# JCB 520 Loadall - Any info??



## parkwest (Jan 11, 2000)

Been looking at a new 520 LoadAll. They look like they are a very versatile piece of equipment since they can use all skid steer attachments. Has anyone have any info on their experience with this machine? Also, the local dealer gave me a price of $49k which included enclosed cab, 1yd bucket and forks. Is this a fair price?


----------



## steveair (Feb 24, 2000)

Hello,

Have only seen one once, but had a friend that almost bought one. He runs nothing but bobcat skidsteers and excavators and was very interested.

I haven't heard anything bad yet, but have always questioned the JCB name. My friend went with a KRAMER instead, which is a german made loader. So far, he's been very happy with it (except for everyone giving him 'hail the hitler' stances when he drives by). The 520's are interesting machines, but sometimes JCB gets a little ahead of themselves with innovations and forgets about longevity.
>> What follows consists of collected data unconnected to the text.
-- ==== Sys2Proof/Machine/Packets.lean ====
section
/-!
DEFINITION. The meanings of the request commands: each is the arrival of its packet, with an agreeing check word, on its
link (R118, R120, R131, R135). One definition for each row of spec/opcode_table.json.
-/

namespace Sys2Proof.Machine

open Sys2Proof

/-- The arrival of a request packet on its header's link. -/
def State.request (s : State) (h : Header) (r : Request) : State := s.receive h.port (goodArrival h.sequence h.tag r)

/-- ATTACH (R140 to R142). -/
def execAttach (h : Header) (role : Byte) (s : State) : Result := .next (s.request h (.attach role))

/-- DETACH (R144). -/
def execDetach (h : Header) (s : State) : Result := .next (s.request h .detach)

/-- IDLE (R143). -/
def execIdle (h : Header) (s : State) : Result := .next (s.request h .idle)

/-- OPEN (R25 to R31). -/
def execOpenBank (h : Header) (bank : Byte) (row : BitVec 16) (mode : HoldMode) (wait : Bool) (s : State) : Result :=
  .next (s.request h (.openBank bank row mode wait))

/-- UPGRADE (R42). -/
def execUpgrade (h : Header) (bank : Byte) (s : State) : Result := .next (s.request h (.upgrade bank))

/-- CLOSE (R36). -/
def execCloseBank (h : Header) (bank : Byte) (s : State) : Result := .next (s.request h (.closeBank bank))

/-- READ (R54). -/
def execRead (h : Header) (bank column units : Byte) (autoClose : Bool) (s : State) : Result :=
  .next (s.request h (.read bank column units autoClose))

/-- WRITE (R54). -/
def execWrite (h : Header) (bank column units : Byte) (autoClose : Bool) (data : List WriteUnit) (s : State) : Result :=
  .next (s.request h (.write bank column units autoClose data))

/-- CFG_READ (R157). -/
def execCfgRead (h : Header) (item index : Byte) (s : State) : Result := .next (s.request h (.cfgRead item index))

/-- CFG_WRITE of RETENTION_INTERVAL (R75, R152); the index byte of a packet is ignored for this item (R178). -/
def execCfgWriteRetentionInterval (h : Header) (value : Byte) (s : State) : Result :=
  .next (s.request h (.cfgWrite 0x01 0 value))

/-- CFG_WRITE of RECLAIM_LEVEL (R81, R152). -/
def execCfgWriteReclaimLevel (h : Header) (value : Byte) (s : State) : Result :=
  .next (s.request h (.cfgWrite 0x02 0 value))

/-- CFG_WRITE of PULL_IN of a quad (R95, R152). -/
def execCfgWritePullIn (h : Header) (index value : Byte) (s : State) : Result :=
  .next (s.request h (.cfgWrite 0x03 index value))

/-- CFG_WRITE of HOLD_QUOTA of a port (R152, R154). -/
def execCfgWriteHoldQuota (h : Header) (index value : Byte) (s : State) : Result :=
  .next (s.request h (.cfgWrite 0x04 index value))

/-- CFG_WRITE of GRANT_POLICY (R33, R152). -/
def execCfgWriteGrantPolicy (h : Header) (value : Byte) (s : State) : Result :=
  .next (s.request h (.cfgWrite 0x05 0 value))

/-- CFG_WRITE of IDLE_ENTRY (R152, R155). -/
def execCfgWriteIdleEntry (h : Header) (value : Byte) (s : State) : Result :=
  .next (s.request h (.cfgWrite 0x06 0 value))

/-- FAULT_CLEAR by index (R111, R158). -/
def execFaultClearIndex (h : Header) (index : Byte) (s : State) : Result := .next (s.request h (.faultClear index))

/-- FAULT_CLEAR of ALL (R111, R158). -/
def execFaultClearAll (h : Header) (s : State) : Result := .next (s.request h (.faultClear allCode))

/-- LAPSE_CLEAR of a quad, or of ALL with FFh (R85, R158). -/
def execLapseClear (h : Header) (quad : Byte) (s : State) : Result := .next (s.request h (.lapseClear quad))

/-- COUNT_CLEAR of a bank, or of ALL with FFh (R113, R158). -/
def execCountClear (h : Header) (bank : Byte) (s : State) : Result := .next (s.request h (.countClear bank))

/-- INSPECT SELF (R160); the number byte of a packet is ignored for this target (11.2). -/
def execInspectSelf (h : Header) (s : State) : Result := .next (s.request h (.inspect 0x01 0))

/-- INSPECT BANK (R160). -/
def execInspectBank (h : Header) (bank : Byte) (s : State) : Result := .next (s.request h (.inspect 0x02 bank))

/-- INSPECT QUAD (R161). -/
def execInspectQuad (h : Header) (quad : Byte) (s : State) : Result := .next (s.request h (.inspect 0x03 quad))

/-- INSPECT FAULTS (R161). -/
def execInspectFaults (h : Header) (s : State) : Result := .next (s.request h (.inspect 0x04 0))

/-- INSPECT COUNTS (R161). -/
def execInspectCounts (h : Header) (s : State) : Result := .next (s.request h (.inspect 0x05 0))

/-- INSPECT DEVICE (R162). -/
def execInspectDevice (h : Header) (s : State) : Result := .next (s.request h (.inspect 0x06 0))

end Sys2Proof.Machine
end

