/-- WAKE_COMPLETION ends the wake interval and leaves no packet held and no overrun mark. The held packets of all links are taken in
the order of their arrivals, each as though it had just arrived in mode ACTIVE; the retention entry condition is last. A link with
the overrun mark, UP after its last held packet, takes a link fault with reason SEQUENCE right then, before the next packet of another
link: the model's reading, log 17; DOWN, none. Where no packet was held, nothing else changes. The stamps that keep the order are the
model's own, log 15. The time moves on to the end of the interval: the model's choice, log 3. An executing burst goes on
through a link fault (R68); how R125 and R176 stand beside that is log 32. -/
def Obligations.WakeCompletionTakesHeldPackets : Prop :=
  ∀ (s : State) (e : Nat), s.modeCtl.wakeEndsAt = some e → ∃ t, exec .wakeCompletion s = .next t
    ∧ t.modeCtl.wakeEndsAt = none ∧ (t.mode = .active ∨ t.mode = .retention)
    ∧ (∀ p, (t.link p).held = [] ∧ (t.link p).overrun = false)
    ∧ t.now = max s.now e ∧ t.array = s.array ∧ t.timer = s.timer ∧ t.pending = s.pending
    ∧ ((∀ p, (s.link p).held = [] ∧ (s.link p).overrun = false) →
        t = ({ s with now := max s.now e, modeCtl := { s.modeCtl with mode := .active, wakeEndsAt := none } }
              : State).enterRetention)
    ∧ ∀ (order : List (Port × HeldPacket)),
        order.Pairwise (fun x y => x.2.stamp < y.2.stamp) →
        (∀ p, (s.link p).held = (order.filter (fun x => x.1 == p)).map (fun x => x.2)) →
        (∀ x ∈ order, (s.link x.1).carrier = true) →
        (∀ p, (s.link p).overrun = true → (s.link p).held ≠ []) →
        ∃ trace : Nat → State,
          trace 0 =
              { s with
                now := max s.now e
                modeCtl := { s.modeCtl with mode := .active, wakeEndsAt := none }
                links := s.links.map (fun l => { l with held := [] }) }
            ∧ t = (trace order.length).enterRetention
            ∧ ∀ (i : Nat) (x : Port × HeldPacket) (taken : State), order[i]? = some x →
                taken = (trace i).receive x.1 x.2.packet →
                ((s.link x.1).overrun = false ∨ (∃ y ∈ order.drop (i + 1), y.1 = x.1) → trace (i + 1) = taken)
                ∧ ((s.link x.1).overrun = true → (∀ y ∈ order.drop (i + 1), y.1 ≠ x.1) →
                    ∀ unmarked, unmarked = taken.setLink x.1 { taken.link x.1 with overrun := false } →
                    ((taken.link x.1).up = false → trace (i + 1) = unmarked)
                    ∧ ((taken.link x.1).up = true → State.faulted unmarked (trace (i + 1)) x.1 .sequence))

/-- A held packet that is alone in its wake is taken as though it had just arrived: the state is that of its check in mode
ACTIVE, then the retention entry condition. The time moves on to the end of the interval: the model's choice, log 3. -/
def Obligations.HeldPacketIsTakenAtWake : Prop :=
  ∀ (s : State) (p : Port) (h : HeldPacket) (e : Nat), s.modeCtl.wakeEndsAt = some e →
    (s.link p).held = [h] → (∀ q, q ≠ p → (s.link q).held = []) → (∀ q, (s.link q).overrun = false) →
    (s.link p).carrier = true →
    ∃ t, exec .wakeCompletion s = .next t
      ∧ t = ((({ s with
                  now := max s.now e
                  modeCtl := { s.modeCtl with mode := .active, wakeEndsAt := none } } : State).setLink p
                { s.link p with held := [] }).receive p h.packet).enterRetention

/-- TRANSMISSION sends the control slot's packet, else on an UP link the head of the outbound queue, with the outbound sequence
number, which advances by one; nothing else changes but that the part may then enter retention mode. Where there is nothing the
link may send it stops by name: the model's stop, log 5. The field that keeps the bytes sent is the model's own, log 16. -/
def Obligations.TransmissionSendsTheFrontPacket : Prop :=
  ∀ (s : State) (p : Port),
    (∀ c, (s.link p).carrier = true → s.mode ≠ .reset → (s.link p).control = some c →
      exec (.transmission p) s = .next
        (s.setLink p
          { s.link p with
            control := none, outboundSeq := (s.link p).outboundSeq + 1
            sent := c.packet (s.link p).outboundSeq p }).enterRetention)
    ∧ (∀ e rest, (s.link p).carrier = true → s.mode ≠ .reset → (s.link p).control = none → (s.link p).up = true →
      (s.link p).queue = e :: rest →
      exec (.transmission p) s = .next
        (s.setLink p
          { s.link p with
            queue := rest, outboundSeq := (s.link p).outboundSeq + 1
            sent := e.packet (s.link p).outboundSeq }).enterRetention)
    ∧ ((s.link p).carrier = false ∨ s.mode = .reset ∨ ((s.link p).control = none ∧ (s.link p).queue = [])
        ∨ ((s.link p).control = none ∧ (s.link p).up = false) →
      exec (.transmission p) s = .fault (.nothingToSend p))

/-! ## Sessions -/

/-- Every request but ATTACH and INSPECT DEVICE is refused with NOT_ATTACHED in a session that is not ATTACHED; the vote is
cleared by every request but IDLE, and nothing else changes. -/
def Obligations.RequestWithoutSessionIsRefused : Prop :=
  ∀ (s : State) (i : Instr) (h : Header) (r : Request), i.wf = true → requestOf i = some (h, r) → s.hears h →
    (s.session h.port).state ≠ .attached → (∀ role, r ≠ .attach role) → (∀ n, r ≠ .inspect 0x06 n) →
    exec i s = .next
      (s.answered h (if r = .idle then (s.session h.port).idleVote else false) (.refused .notAttached))
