-- ==== Sys2Proof/Laws/State.lean ====
section
/-!
SUPPORT. The fields of the state under each named update: one lemma for each field and each update, true by definition, so that
no later proof unfolds a record update; and what the accessors read after the updates of their own tables.
-/

namespace Sys2Proof.Machine

open Sys2Proof

/-! ## Fields that an update leaves alone -/

@[simp] theorem setBank_now (s : State) (b : Bank) (r : BankRecord) : (s.setBank b r).now = s.now := rfl
@[simp] theorem setBank_stamp (s : State) (b : Bank) (r : BankRecord) : (s.setBank b r).stamp = s.stamp := rfl
@[simp] theorem setBank_marks (s : State) (b : Bank) (r : BankRecord) : (s.setBank b r).marks = s.marks := rfl
@[simp] theorem setBank_modeCtl (s : State) (b : Bank) (r : BankRecord) : (s.setBank b r).modeCtl = s.modeCtl := rfl
@[simp] theorem setBank_array (s : State) (b : Bank) (r : BankRecord) : (s.setBank b r).array = s.array := rfl
@[simp] theorem setBank_bursts (s : State) (b : Bank) (r : BankRecord) : (s.setBank b r).bursts = s.bursts := rfl
@[simp] theorem setBank_quads (s : State) (b : Bank) (r : BankRecord) : (s.setBank b r).quads = s.quads := rfl
@[simp] theorem setBank_timer (s : State) (b : Bank) (r : BankRecord) : (s.setBank b r).timer = s.timer := rfl
@[simp] theorem setBank_refresh (s : State) (b : Bank) (r : BankRecord) : (s.setBank b r).refresh = s.refresh := rfl
@[simp] theorem setBank_integrity (s : State) (b : Bank) (r : BankRecord) : (s.setBank b r).integrity = s.integrity := rfl
@[simp] theorem setBank_config (s : State) (b : Bank) (r : BankRecord) : (s.setBank b r).config = s.config := rfl
@[simp] theorem setBank_sessions (s : State) (b : Bank) (r : BankRecord) : (s.setBank b r).sessions = s.sessions := rfl
@[simp] theorem setBank_links (s : State) (b : Bank) (r : BankRecord) : (s.setBank b r).links = s.links := rfl
@[simp] theorem setBank_pending (s : State) (b : Bank) (r : BankRecord) : (s.setBank b r).pending = s.pending := rfl

@[simp] theorem setLink_now (s : State) (p : Port) (l : Link) : (s.setLink p l).now = s.now := rfl
@[simp] theorem setLink_stamp (s : State) (p : Port) (l : Link) : (s.setLink p l).stamp = s.stamp := rfl
@[simp] theorem setLink_marks (s : State) (p : Port) (l : Link) : (s.setLink p l).marks = s.marks := rfl
@[simp] theorem setLink_modeCtl (s : State) (p : Port) (l : Link) : (s.setLink p l).modeCtl = s.modeCtl := rfl
@[simp] theorem setLink_array (s : State) (p : Port) (l : Link) : (s.setLink p l).array = s.array := rfl
@[simp] theorem setLink_banks (s : State) (p : Port) (l : Link) : (s.setLink p l).banks = s.banks := rfl
@[simp] theorem setLink_bursts (s : State) (p : Port) (l : Link) : (s.setLink p l).bursts = s.bursts := rfl
@[simp] theorem setLink_quads (s : State) (p : Port) (l : Link) : (s.setLink p l).quads = s.quads := rfl
@[simp] theorem setLink_timer (s : State) (p : Port) (l : Link) : (s.setLink p l).timer = s.timer := rfl
@[simp] theorem setLink_refresh (s : State) (p : Port) (l : Link) : (s.setLink p l).refresh = s.refresh := rfl
@[simp] theorem setLink_integrity (s : State) (p : Port) (l : Link) : (s.setLink p l).integrity = s.integrity := rfl
@[simp] theorem setLink_config (s : State) (p : Port) (l : Link) : (s.setLink p l).config = s.config := rfl
@[simp] theorem setLink_sessions (s : State) (p : Port) (l : Link) : (s.setLink p l).sessions = s.sessions := rfl
@[simp] theorem setLink_pending (s : State) (p : Port) (l : Link) : (s.setLink p l).pending = s.pending := rfl

@[simp] theorem setSession_now (s : State) (p : Port) (x : Session) : (s.setSession p x).now = s.now := rfl
@[simp] theorem setSession_stamp (s : State) (p : Port) (x : Session) : (s.setSession p x).stamp = s.stamp := rfl
@[simp] theorem setSession_marks (s : State) (p : Port) (x : Session) : (s.setSession p x).marks = s.marks := rfl
@[simp] theorem setSession_modeCtl (s : State) (p : Port) (x : Session) : (s.setSession p x).modeCtl = s.modeCtl := rfl
@[simp] theorem setSession_array (s : State) (p : Port) (x : Session) : (s.setSession p x).array = s.array := rfl
@[simp] theorem setSession_banks (s : State) (p : Port) (x : Session) : (s.setSession p x).banks = s.banks := rfl
@[simp] theorem setSession_bursts (s : State) (p : Port) (x : Session) : (s.setSession p x).bursts = s.bursts := rfl
@[simp] theorem setSession_quads (s : State) (p : Port) (x : Session) : (s.setSession p x).quads = s.quads := rfl
@[simp] theorem setSession_timer (s : State) (p : Port) (x : Session) : (s.setSession p x).timer = s.timer := rfl
@[simp] theorem setSession_refresh (s : State) (p : Port) (x : Session) : (s.setSession p x).refresh = s.refresh := rfl
@[simp] theorem setSession_integrity (s : State) (p : Port) (x : Session) : (s.setSession p x).integrity = s.integrity := rfl
@[simp] theorem setSession_config (s : State) (p : Port) (x : Session) : (s.setSession p x).config = s.config := rfl
@[simp] theorem setSession_links (s : State) (p : Port) (x : Session) : (s.setSession p x).links = s.links := rfl
@[simp] theorem setSession_pending (s : State) (p : Port) (x : Session) : (s.setSession p x).pending = s.pending := rfl

@[simp] theorem setTag_now (s : State) (p : Port) (t : Tag) (x : TagState) : (s.setTag p t x).now = s.now := rfl
@[simp] theorem setTag_stamp (s : State) (p : Port) (t : Tag) (x : TagState) : (s.setTag p t x).stamp = s.stamp := rfl
@[simp] theorem setTag_marks (s : State) (p : Port) (t : Tag) (x : TagState) : (s.setTag p t x).marks = s.marks := rfl
@[simp] theorem setTag_modeCtl (s : State) (p : Port) (t : Tag) (x : TagState) : (s.setTag p t x).modeCtl = s.modeCtl := rfl
@[simp] theorem setTag_array (s : State) (p : Port) (t : Tag) (x : TagState) : (s.setTag p t x).array = s.array := rfl
@[simp] theorem setTag_banks (s : State) (p : Port) (t : Tag) (x : TagState) : (s.setTag p t x).banks = s.banks := rfl
@[simp] theorem setTag_bursts (s : State) (p : Port) (t : Tag) (x : TagState) : (s.setTag p t x).bursts = s.bursts := rfl
@[simp] theorem setTag_quads (s : State) (p : Port) (t : Tag) (x : TagState) : (s.setTag p t x).quads = s.quads := rfl
@[simp] theorem setTag_timer (s : State) (p : Port) (t : Tag) (x : TagState) : (s.setTag p t x).timer = s.timer := rfl
@[simp] theorem setTag_refresh (s : State) (p : Port) (t : Tag) (x : TagState) : (s.setTag p t x).refresh = s.refresh := rfl
@[simp] theorem setTag_integrity (s : State) (p : Port) (t : Tag) (x : TagState) : (s.setTag p t x).integrity = s.integrity := rfl
@[simp] theorem setTag_config (s : State) (p : Port) (t : Tag) (x : TagState) : (s.setTag p t x).config = s.config := rfl
@[simp] theorem setTag_links (s : State) (p : Port) (t : Tag) (x : TagState) : (s.setTag p t x).links = s.links := rfl
@[simp] theorem setTag_pending (s : State) (p : Port) (t : Tag) (x : TagState) : (s.setTag p t x).pending = s.pending := rfl
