/-- A DETACHING session waits for its work and its tags, or ends. -/
theorem settle_detaching {s : State} {p : Port} {d : Tag} (h : (s.session p).state = .detaching)
    (hd : (s.session p).detachTag = some d) :
    (s.settle.link p = s.link p ∧ s.settle.session p = s.session p
        ∧ (s.settle.outstanding p = true ∨ ∃ i, i ≠ d ∧ sixteenGet (s.session p).tags i ≠ .free))
      ∨ (s.settle.link p = (s.link p).answered [(d, .ok .plain)] ∧ s.settle.session p = endedSession
        ∧ s.settle.outstanding p = false) := by
  cases ho : s.settle.outstanding p with
  | true =>
    obtain ⟨link, session⟩ := settle_detaching_busy h ho
    exact Or.inl ⟨link, session, Or.inl rfl⟩
  | false =>
    by_cases hbusy : ∃ i, i ≠ d ∧ sixteenGet (s.session p).tags i ≠ .free
    · obtain ⟨u, hl, hs, -, hlink, hsession⟩ := settle_port s p
      rw [← hs] at h hd
      have waits := finishSession_detaching_tags h hd (by rw [hs]; exact hbusy)
      rw [hlink, hsession, waits]
      exact Or.inl ⟨hl, hs, Or.inr hbusy⟩
    · have free : ∀ i, i ≠ d → sixteenGet (s.session p).tags i = .free := fun i hi => by
        by_contra hc
        exact hbusy ⟨i, hi, hc⟩
      obtain ⟨link, session⟩ := settle_detaching_done h hd ho free
      exact Or.inr ⟨link, session, rfl⟩

theorem settle_burstQueue_empty {s : State} {p : Port} (h : s.burstQueue p = []) : s.settle.burstQueue p = [] := by
  have chosen : s.arbiterChoice.burstQueue p = [] := by
    unfold State.arbiterChoice
    split
    · exact h
    · split
      · next q b _ =>
        show (s.bursts.queues.set q ((s.burstQueue q).drop 1)).get p = []
        rw [four_get_set]
        split
        · next hq => rw [← hq, h]; rfl
        · exact h
      · exact h
  unfold State.burstQueue at chosen ⊢
  rwa [settle_bursts]

/-! ## The records, whether one leaves or none (R13, R44, R49) -/

section
variable {s v : State} {p : Port} (w : s.Relieved v p) (law : ∀ b, (s.bank b).oneRecord) {b : Bank} {kept : List HoldRecord}
  (hkept : kept = ((s.bank b).holds.filter (fun x => !s.leavesAtDetach p b x)).map (HoldRecord.releasedFor p))
include w law hkept

/-- Where no record leaves, every record stays, marked. -/
theorem detached_nobody (nobody : ∀ x ∈ (s.bank b).holds, s.leavesAtDetach p b x = false) :
    ((v.detachRecords p).settle.bank b).holds = kept
      ∧ ((v.detachRecords p).settle.bank b).upgrade = (s.bank b).upgrade.filter (fun x => x.port != p) := by
  have all : (s.bank b).holds.filter (fun x => !s.leavesAtDetach p b x) = (s.bank b).holds :=
    List.filter_eq_self.2 fun x hm => by rw [nobody x hm]; rfl
  rw [hkept, all]
  exact detached_stays w law nobody

/-- Where no other port's upgrade is pending, what stays is marked and nothing else. -/
theorem detached_kept (only : ∀ y, (s.bank b).upgrade = some y → y.port = p) :
    ((v.detachRecords p).settle.bank b).holds = kept := by
  by_cases leaving : ∃ x ∈ (s.bank b).holds, s.leavesAtDetach p b x = true
  · obtain ⟨x, hm, hx⟩ := leaving
    rw [hkept, (released_of_leaves (law b) hm hx).2]
    exact detached_left_alone w law hm hx only
  · exact (detached_nobody w law hkept fun x hm => Bool.eq_false_iff.2 fun hx => leaving ⟨x, hm, hx⟩).1

section
variable {y : PendingUpgrade} (hy : (s.bank b).upgrade = some y) (hp : y.port ≠ p)
include hy hp

/-- Another port's upgrade stays where no record leaves, or its record is not alone then. -/
theorem detached_pending (stays : (∀ x ∈ (s.bank b).holds, s.leavesAtDetach p b x = false)
      ∨ (kept ≠ [] ∧ kept.map (fun x => x.port) ≠ [y.port])) :
    ((v.detachRecords p).settle.bank b).holds = kept ∧ ((v.detachRecords p).settle.bank b).upgrade = some y := by
  by_cases leaving : ∃ x ∈ (s.bank b).holds, s.leavesAtDetach p b x = true
  · obtain ⟨x, hm, hx⟩ := leaving
    obtain ⟨hothers, hmap⟩ := stays.resolve_left fun nobody => Bool.false_ne_true ((nobody x hm).symm.trans hx)
    rw [(released_of_leaves (law b) hm hx).2] at hkept
    rw [hkept] at hothers hmap ⊢
    exact detached_left_pending w law hm hx hy hp hothers hmap
  · obtain ⟨holds, upgrade⟩ :=
      detached_nobody w law hkept fun x hm => Bool.eq_false_iff.2 fun hx => leaving ⟨x, hm, hx⟩
    refine ⟨holds, upgrade.trans ?_⟩
    rw [hy]
    simp [Option.filter, hp]
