-- ==== Sys2Proof/Decode.lean ====
section
/-! DEFINITION. Bytes to instruction and back (spec/30_encoding.md R72 to R78). The bytes of ENCLS are a parameter of the
model (R73, spec/00_scope.md R7, R8): every function takes them. Total on any bytes: what is not the one encoding is
rejected by name. -/

namespace Sys2Proof

/-- Why bytes are no instruction of the spec. -/
inductive DecodeError where
  /-- Fewer bytes than the instruction has. -/
  | truncated
  /-- Not the bytes of `ENCLS`: another instruction, or `ENCLS` with bytes set in front of it, which the spec gives no
  meaning (spec/30_encoding.md R78, spec/93_implementation_defined.md U11). -/
  | notEncls
  deriving DecidableEq, Repr

/-- The value spec/opcode_table.json carries for `ENCLS_OPCODE`: 0F 01 CF in ascending address order (spec/30_encoding.md
R73; PRESUMED, G1, log 1). -/
def tableOpcode : List Byte := [0x0F, 0x01, 0xCF]

/-- The words of an instruction, where `opcode` is `ENCLS_OPCODE`. -/
def encode (opcode : List Byte) (i : Instr) : List Byte :=
  match i with
  | .enclsEcreate => opcode

/-- Reads one instruction from the front of a list of bytes and answers the rest with it; `opcode` is `ENCLS_OPCODE`. -/
def decode (opcode bytes : List Byte) : Except DecodeError (Instr × List Byte) :=
  if bytes.length < opcode.length then .error .truncated
  else if bytes.take opcode.length = opcode then .ok (.enclsEcreate, bytes.drop opcode.length)
  else .error .notEncls

/-- `n` bytes of a number, least significant first. -/
def bytesOfNat (n w : Nat) : List Byte :=
  (List.range n).map fun k => BitVec.ofNat 8 (w / 2 ^ (8 * k))

/-- The bytes of an instruction whose `nbits` table bits are `w`, every higher bit 0, up to the longest instruction. -/
def tableBytes (nbits w : Nat) : List Byte :=
  bytesOfNat (max tableOpcode.length ((nbits + 7) / 8)) (w % 2 ^ nbits)

/-- The instruction the decoder reads, with the table's bytes for ENCLS, from an instruction word numbered as
spec/opcode_table.json numbers it. -/
def decodeTableWord (nbits w : Nat) : Option Instr :=
  match decode tableOpcode (tableBytes nbits w) with
  | .ok (i, _) => some i
  | .error _ => none

end Sys2Proof
end

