-- ==== Sys2Proof/Machine/Flags.lean ====
section
/-! DEFINITION. The flags: "Flags Affected: None" (spec/10_state.md R19). -/

namespace Sys2Proof.Machine

/-- The flags after a completed ECREATE: what they were (spec/10_state.md R19, spec/40_ecreate.md R122). -/
def flagsAfter (flags : Word64) : Word64 := flags

end Sys2Proof.Machine
end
I would try to get a good long demo for a week or so first, then try to talk to someone who has own one for a while. 

Is that a price with the backhoe?

steveair


----------



## southside (Jan 9, 2000)

JCB make fairly good gear.Their backhoes are popular here.
Manitou and Merlo also make good tele-handlers.


----------



## parkwest (Jan 11, 2000)

Thanks you guy

The price didn't include a backhoe attachment. I found a used 520 on the net with 200 hrs - asking price $41K. It didn't have enclosed cab - $1700 option. 

I watched the demo tape on the 520 and they looked so versatile - like a souped up skid steer - I was wondering why I hadn't seen more of them out there.


----------